### What you need to do
Output the data once more, exactly as given.

### Data for review
%%

-- ==== Sys2Proof/Word.lean ====
section
/-! DEFINITION. The word types of the KV9 and their plainest arithmetic: 64-bit register values, 43-bit addresses, operand
codes and significance tags. -/

namespace Sys2Proof

/-- A 64-bit register or memory word. -/
abbrev Word := BitVec 64

/-- A 43-bit virtual or physical address (R168, R170). -/
abbrev Addr := BitVec 43

/-- A scalar operand code, 0-63 (R92). -/
abbrev Opd := BitVec 6

/-- A vector register number, 0-31 (R291). -/
abbrev VIdx := BitVec 5

/-- A mask register number, 0-7 (R291). -/
abbrev MIdx := BitVec 3

/-- A significance tag, 0-64 (R98). No register ever holds 65-127, so the bound is in the type. -/
abbrev Tag := Fin 65

/-- The tag of a count, cut off at 64. -/
def Tag.ofNat (n : Nat) : Tag := ⟨min n 64, Nat.lt_succ_of_le (Nat.min_le_right n 64)⟩

/-- The lesser of two tags. -/
def Tag.min (a b : Tag) : Tag := if a.val ≤ b.val then a else b

/-- Tag 64, which every integer result carries (R99, R134). -/
def Tag.full : Tag := ⟨64, by decide⟩

/-- A word of a natural number, wrapping. -/
abbrev word (n : Nat) : Word := BitVec.ofNat 64 n

end Sys2Proof
end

%%

### Task response
-- ==== Sys2Proof/Word.lean ====
section
/-! DEFINITION. The word types of the KV9 and their plainest arithmetic: 64-bit register values, 43-bit addresses, operand
codes and significance tags. -/

namespace Sys2Proof

/-- A 64-bit register or memory word. -/
abbrev Word := BitVec 64

/-- A 43-bit virtual or physical address (R168, R170). -/
abbrev Addr := BitVec 43

/-- A scalar operand code, 0-63 (R92). -/
abbrev Opd := BitVec 6

/-- A vector register number, 0-31 (R291). -/
abbrev VIdx := BitVec 5

/-- A mask register number, 0-7 (R291). -/
abbrev MIdx := BitVec 3

/-- A significance tag, 0-64 (R98). No register ever holds 65-127, so the bound is in the type. -/
abbrev Tag := Fin 65

/-- The tag of a count, cut off at 64. -/
def Tag.ofNat (n : Nat) : Tag := ⟨min n 64, Nat.lt_succ_of_le (Nat.min_le_right n 64)⟩

/-- The lesser of two tags. -/
def Tag.min (a b : Tag) : Tag := if a.val ≤ b.val then a else b

/-- Tag 64, which every integer result carries (R99, R134). -/
def Tag.full : Tag := ⟨64, by decide⟩

/-- A word of a natural number, wrapping. -/
abbrev word (n : Nat) : Word := BitVec.ofNat 64 n

end Sys2Proof
end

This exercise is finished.